Stored items
================
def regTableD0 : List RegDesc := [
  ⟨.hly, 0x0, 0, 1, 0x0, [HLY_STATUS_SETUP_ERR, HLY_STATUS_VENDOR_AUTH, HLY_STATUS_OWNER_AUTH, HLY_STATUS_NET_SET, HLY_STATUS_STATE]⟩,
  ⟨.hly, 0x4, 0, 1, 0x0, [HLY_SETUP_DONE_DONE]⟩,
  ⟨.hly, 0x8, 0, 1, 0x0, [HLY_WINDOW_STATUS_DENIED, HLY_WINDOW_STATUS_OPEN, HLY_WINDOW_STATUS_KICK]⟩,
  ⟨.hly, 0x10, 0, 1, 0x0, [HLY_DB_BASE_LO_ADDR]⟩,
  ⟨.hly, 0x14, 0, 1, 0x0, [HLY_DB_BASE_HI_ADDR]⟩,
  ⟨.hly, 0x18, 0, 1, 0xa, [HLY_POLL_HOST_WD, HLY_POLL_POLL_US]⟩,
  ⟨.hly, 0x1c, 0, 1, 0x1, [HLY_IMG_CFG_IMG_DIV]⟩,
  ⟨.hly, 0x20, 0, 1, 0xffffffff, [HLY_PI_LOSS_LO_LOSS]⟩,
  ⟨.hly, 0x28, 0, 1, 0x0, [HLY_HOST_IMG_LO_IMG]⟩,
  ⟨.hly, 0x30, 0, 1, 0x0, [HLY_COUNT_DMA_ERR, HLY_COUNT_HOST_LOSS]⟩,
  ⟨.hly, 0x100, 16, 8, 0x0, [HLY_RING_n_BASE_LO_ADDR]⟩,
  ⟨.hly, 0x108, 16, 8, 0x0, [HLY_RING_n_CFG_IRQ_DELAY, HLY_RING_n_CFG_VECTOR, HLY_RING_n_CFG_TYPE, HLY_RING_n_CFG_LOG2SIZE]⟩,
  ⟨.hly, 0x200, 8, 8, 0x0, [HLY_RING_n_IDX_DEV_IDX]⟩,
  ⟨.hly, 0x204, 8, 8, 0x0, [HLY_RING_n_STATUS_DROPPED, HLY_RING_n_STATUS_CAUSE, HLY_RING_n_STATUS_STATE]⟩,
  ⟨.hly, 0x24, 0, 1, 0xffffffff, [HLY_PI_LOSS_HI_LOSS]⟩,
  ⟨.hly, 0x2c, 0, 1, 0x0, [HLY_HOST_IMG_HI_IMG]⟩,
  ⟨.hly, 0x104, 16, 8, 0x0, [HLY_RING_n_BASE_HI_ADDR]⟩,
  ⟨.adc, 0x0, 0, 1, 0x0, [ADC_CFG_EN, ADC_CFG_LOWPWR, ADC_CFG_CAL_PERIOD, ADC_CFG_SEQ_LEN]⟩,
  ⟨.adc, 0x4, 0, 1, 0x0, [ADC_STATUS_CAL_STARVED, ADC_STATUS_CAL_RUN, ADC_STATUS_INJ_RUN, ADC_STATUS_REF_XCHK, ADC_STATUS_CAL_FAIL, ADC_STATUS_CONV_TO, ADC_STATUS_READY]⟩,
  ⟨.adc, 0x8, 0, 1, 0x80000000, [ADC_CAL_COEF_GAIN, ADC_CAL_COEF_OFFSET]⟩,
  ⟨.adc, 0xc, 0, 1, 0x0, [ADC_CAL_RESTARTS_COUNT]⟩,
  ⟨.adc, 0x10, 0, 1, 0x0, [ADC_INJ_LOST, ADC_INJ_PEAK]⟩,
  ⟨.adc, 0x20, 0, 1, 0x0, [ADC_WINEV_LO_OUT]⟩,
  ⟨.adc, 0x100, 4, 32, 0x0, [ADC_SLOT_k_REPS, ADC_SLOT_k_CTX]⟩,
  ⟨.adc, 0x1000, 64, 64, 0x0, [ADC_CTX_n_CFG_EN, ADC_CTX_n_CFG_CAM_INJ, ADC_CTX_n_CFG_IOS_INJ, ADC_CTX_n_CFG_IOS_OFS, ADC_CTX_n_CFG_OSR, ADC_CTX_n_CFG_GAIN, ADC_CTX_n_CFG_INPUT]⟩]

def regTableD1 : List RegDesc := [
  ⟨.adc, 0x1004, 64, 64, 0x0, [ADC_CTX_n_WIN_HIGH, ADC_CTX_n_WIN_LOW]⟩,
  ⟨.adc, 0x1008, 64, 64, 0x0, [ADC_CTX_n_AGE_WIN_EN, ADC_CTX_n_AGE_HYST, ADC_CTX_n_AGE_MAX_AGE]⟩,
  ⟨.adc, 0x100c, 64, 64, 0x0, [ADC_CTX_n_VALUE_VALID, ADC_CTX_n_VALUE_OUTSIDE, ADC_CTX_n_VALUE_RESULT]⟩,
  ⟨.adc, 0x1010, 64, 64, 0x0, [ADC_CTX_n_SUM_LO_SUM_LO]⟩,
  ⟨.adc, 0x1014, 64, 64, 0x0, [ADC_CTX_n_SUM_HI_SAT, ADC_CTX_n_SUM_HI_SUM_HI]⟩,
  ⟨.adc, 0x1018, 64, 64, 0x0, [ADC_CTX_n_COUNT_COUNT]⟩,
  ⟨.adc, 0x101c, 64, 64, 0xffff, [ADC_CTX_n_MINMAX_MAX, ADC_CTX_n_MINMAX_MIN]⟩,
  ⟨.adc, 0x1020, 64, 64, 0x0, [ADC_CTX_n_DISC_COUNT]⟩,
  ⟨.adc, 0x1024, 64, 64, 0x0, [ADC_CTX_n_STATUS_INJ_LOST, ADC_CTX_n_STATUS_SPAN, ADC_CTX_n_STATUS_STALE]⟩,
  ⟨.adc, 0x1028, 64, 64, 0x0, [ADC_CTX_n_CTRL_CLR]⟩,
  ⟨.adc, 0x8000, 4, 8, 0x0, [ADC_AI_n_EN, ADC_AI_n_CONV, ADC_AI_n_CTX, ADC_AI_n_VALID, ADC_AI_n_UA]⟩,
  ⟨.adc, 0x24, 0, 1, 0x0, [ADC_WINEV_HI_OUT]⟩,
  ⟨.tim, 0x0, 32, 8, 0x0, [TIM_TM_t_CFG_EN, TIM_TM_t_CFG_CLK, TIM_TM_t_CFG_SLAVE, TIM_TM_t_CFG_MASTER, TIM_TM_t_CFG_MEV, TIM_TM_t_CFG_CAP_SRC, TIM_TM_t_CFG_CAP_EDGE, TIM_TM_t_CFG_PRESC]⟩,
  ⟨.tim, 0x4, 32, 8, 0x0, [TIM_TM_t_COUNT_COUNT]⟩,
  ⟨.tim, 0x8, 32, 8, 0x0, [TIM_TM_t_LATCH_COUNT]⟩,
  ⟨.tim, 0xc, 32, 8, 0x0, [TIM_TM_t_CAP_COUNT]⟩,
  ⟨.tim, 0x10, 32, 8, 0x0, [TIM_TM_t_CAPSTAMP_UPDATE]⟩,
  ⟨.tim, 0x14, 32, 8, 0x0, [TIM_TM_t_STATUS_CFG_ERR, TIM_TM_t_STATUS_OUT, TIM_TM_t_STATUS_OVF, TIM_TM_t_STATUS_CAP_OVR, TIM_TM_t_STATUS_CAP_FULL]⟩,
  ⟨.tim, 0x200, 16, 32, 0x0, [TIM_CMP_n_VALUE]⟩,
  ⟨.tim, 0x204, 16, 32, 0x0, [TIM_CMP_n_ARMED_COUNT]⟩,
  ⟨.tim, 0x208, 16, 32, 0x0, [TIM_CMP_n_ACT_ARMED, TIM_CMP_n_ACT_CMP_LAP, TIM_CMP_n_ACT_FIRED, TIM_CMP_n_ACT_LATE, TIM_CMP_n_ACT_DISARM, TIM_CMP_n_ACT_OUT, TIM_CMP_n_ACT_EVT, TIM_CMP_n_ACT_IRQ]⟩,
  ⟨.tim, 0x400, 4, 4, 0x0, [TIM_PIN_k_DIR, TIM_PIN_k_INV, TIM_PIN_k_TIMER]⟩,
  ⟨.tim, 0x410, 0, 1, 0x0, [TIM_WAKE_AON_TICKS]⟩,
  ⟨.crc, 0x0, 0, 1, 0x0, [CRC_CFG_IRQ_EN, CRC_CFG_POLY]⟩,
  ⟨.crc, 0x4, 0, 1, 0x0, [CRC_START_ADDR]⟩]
================
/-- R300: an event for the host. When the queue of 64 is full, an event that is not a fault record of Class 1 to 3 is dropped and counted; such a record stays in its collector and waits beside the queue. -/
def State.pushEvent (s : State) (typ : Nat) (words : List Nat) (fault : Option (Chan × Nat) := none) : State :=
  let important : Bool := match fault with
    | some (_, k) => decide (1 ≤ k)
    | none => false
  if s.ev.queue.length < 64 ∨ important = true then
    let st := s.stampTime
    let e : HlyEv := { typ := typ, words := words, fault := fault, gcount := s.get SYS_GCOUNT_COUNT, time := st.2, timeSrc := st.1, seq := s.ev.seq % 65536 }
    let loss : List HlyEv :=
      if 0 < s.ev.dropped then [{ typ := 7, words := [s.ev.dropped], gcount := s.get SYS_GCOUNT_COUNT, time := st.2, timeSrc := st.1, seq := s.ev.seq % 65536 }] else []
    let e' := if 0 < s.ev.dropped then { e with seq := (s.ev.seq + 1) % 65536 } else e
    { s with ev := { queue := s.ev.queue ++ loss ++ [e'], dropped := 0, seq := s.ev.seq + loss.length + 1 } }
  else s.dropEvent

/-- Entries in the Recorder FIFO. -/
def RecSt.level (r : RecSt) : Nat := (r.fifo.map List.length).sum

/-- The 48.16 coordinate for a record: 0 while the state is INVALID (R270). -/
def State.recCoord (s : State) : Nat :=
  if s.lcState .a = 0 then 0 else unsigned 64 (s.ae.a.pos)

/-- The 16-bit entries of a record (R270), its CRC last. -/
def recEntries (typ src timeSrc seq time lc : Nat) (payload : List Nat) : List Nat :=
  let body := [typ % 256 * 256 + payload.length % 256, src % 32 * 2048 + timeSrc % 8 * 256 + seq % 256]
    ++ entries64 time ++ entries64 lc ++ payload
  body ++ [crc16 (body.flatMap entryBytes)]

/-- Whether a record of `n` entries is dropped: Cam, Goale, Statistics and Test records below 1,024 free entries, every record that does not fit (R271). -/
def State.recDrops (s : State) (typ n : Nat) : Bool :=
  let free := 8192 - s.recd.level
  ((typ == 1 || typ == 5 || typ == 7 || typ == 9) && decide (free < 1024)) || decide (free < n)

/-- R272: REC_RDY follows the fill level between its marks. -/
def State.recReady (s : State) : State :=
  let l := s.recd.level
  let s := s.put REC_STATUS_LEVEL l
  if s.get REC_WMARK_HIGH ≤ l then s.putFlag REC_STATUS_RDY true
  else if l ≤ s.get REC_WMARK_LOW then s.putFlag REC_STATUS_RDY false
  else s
================
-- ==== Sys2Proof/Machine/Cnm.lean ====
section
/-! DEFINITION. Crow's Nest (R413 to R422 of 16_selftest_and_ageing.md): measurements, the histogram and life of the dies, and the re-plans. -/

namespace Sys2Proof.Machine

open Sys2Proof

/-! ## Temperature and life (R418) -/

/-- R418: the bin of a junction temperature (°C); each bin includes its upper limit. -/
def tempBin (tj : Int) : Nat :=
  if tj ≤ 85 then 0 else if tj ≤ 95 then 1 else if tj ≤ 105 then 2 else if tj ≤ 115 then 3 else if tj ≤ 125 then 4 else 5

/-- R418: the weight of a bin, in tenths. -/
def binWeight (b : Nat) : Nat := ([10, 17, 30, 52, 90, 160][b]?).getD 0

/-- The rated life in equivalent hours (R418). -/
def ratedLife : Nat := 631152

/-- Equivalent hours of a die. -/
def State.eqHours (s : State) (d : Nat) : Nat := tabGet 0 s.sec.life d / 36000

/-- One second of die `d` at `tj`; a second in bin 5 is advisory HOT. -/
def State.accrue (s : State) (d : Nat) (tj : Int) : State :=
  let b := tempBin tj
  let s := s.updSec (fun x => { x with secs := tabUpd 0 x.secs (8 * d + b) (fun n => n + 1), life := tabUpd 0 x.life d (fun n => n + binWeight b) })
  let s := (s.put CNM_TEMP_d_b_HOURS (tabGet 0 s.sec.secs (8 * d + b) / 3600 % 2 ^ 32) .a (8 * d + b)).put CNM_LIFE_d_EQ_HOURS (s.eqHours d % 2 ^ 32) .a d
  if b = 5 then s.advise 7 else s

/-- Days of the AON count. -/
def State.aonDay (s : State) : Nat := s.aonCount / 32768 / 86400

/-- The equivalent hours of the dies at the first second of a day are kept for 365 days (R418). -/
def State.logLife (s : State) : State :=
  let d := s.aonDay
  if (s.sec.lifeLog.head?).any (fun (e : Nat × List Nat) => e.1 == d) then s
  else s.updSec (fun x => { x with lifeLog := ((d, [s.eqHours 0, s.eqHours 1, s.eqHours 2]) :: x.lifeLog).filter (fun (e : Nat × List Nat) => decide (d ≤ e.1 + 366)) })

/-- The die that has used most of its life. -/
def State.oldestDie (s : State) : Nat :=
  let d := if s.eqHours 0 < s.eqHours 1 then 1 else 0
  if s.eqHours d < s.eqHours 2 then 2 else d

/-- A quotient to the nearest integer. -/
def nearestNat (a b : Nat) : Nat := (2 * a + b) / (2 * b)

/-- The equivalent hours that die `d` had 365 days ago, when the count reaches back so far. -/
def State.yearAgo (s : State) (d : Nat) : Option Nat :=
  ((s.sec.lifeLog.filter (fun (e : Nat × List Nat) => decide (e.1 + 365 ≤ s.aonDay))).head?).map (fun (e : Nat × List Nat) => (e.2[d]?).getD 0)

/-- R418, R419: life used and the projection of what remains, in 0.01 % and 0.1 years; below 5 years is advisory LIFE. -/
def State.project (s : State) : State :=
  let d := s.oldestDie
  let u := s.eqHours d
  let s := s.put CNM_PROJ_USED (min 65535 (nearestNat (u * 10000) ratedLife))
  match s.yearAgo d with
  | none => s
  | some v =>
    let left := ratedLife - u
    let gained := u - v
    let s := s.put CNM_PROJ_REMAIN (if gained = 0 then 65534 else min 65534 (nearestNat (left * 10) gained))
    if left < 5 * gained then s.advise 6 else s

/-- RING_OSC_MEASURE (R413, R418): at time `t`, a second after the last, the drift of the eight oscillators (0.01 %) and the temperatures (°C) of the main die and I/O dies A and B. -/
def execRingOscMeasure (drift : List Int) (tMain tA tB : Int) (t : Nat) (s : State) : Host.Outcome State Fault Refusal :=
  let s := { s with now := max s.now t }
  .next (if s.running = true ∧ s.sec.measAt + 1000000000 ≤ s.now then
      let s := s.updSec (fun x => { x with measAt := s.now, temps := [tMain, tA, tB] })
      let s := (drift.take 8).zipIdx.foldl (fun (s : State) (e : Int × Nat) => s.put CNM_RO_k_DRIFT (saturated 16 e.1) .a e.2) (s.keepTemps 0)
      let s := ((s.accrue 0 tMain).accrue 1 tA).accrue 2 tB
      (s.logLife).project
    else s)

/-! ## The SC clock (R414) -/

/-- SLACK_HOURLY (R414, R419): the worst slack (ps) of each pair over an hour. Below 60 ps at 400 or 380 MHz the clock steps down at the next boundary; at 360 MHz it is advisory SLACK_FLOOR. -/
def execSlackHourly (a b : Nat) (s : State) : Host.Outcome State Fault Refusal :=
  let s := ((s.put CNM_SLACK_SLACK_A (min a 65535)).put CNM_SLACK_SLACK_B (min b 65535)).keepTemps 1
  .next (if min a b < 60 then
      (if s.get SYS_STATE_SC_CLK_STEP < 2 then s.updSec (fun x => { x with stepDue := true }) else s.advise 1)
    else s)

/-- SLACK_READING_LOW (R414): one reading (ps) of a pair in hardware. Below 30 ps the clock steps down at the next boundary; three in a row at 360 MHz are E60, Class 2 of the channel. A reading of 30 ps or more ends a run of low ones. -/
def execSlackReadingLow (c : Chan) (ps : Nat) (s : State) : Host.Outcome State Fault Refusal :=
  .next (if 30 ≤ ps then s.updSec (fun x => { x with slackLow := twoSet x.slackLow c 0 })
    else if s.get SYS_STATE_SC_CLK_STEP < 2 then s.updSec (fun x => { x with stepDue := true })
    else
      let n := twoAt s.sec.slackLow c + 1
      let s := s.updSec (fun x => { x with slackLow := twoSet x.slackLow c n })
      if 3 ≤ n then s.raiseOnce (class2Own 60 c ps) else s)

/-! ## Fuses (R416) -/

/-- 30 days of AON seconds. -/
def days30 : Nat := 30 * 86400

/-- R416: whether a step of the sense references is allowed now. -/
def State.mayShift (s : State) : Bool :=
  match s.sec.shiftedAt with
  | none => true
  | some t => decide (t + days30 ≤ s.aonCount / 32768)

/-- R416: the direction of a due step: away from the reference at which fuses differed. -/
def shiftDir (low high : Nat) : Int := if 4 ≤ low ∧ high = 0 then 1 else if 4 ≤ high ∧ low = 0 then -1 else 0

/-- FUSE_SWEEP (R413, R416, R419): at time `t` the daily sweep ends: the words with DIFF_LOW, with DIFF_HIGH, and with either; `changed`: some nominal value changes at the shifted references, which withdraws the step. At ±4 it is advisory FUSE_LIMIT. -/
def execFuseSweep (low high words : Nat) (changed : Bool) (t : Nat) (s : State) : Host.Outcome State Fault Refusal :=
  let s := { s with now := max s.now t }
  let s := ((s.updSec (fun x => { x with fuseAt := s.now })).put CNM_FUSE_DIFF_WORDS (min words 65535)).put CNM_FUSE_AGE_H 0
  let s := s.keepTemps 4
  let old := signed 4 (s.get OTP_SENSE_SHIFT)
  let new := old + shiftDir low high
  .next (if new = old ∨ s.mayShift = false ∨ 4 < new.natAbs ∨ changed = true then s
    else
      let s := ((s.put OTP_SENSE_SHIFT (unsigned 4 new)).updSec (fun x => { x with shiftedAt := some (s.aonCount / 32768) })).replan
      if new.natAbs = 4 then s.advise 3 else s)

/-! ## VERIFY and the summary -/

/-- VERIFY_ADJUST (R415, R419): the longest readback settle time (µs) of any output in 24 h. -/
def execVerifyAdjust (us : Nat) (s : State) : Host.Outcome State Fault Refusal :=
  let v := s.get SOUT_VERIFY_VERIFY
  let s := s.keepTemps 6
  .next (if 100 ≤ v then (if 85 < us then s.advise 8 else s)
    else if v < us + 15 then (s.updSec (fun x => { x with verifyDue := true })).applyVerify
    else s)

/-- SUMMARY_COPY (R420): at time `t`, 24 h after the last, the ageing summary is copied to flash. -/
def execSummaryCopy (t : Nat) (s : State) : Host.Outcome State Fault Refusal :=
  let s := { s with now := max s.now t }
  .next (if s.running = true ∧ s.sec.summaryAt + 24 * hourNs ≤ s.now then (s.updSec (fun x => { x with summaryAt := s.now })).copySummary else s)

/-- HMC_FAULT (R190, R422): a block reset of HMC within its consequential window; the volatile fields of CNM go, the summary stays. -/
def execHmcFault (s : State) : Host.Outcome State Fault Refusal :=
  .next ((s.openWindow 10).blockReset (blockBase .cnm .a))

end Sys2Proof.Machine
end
================
▶ [Exercise details]: Starting with the line that holds "let n := twoAt s.sec.slackLow c + 1" and ending with the line that holds "fuses differed. -/", retype every line in the data above exactly, and nothing else.

▶ [Solution]:
      let n := twoAt s.sec.slackLow c + 1
      let s := s.updSec (fun x => { x with slackLow := twoSet x.slackLow c n })
      if 3 ≤ n then s.raiseOnce (class2Own 60 c ps) else s)

/-! ## Fuses (R416) -/

/-- 30 days of AON seconds. -/
def days30 : Nat := 30 * 86400

/-- R416: whether a step of the sense references is allowed now. -/
def State.mayShift (s : State) : Bool :=
  match s.sec.shiftedAt with
  | none => true
  | some t => decide (t + days30 ≤ s.aonCount / 32768)

/-- R416: the direction of a due step: away from the reference at which fuses differed. -/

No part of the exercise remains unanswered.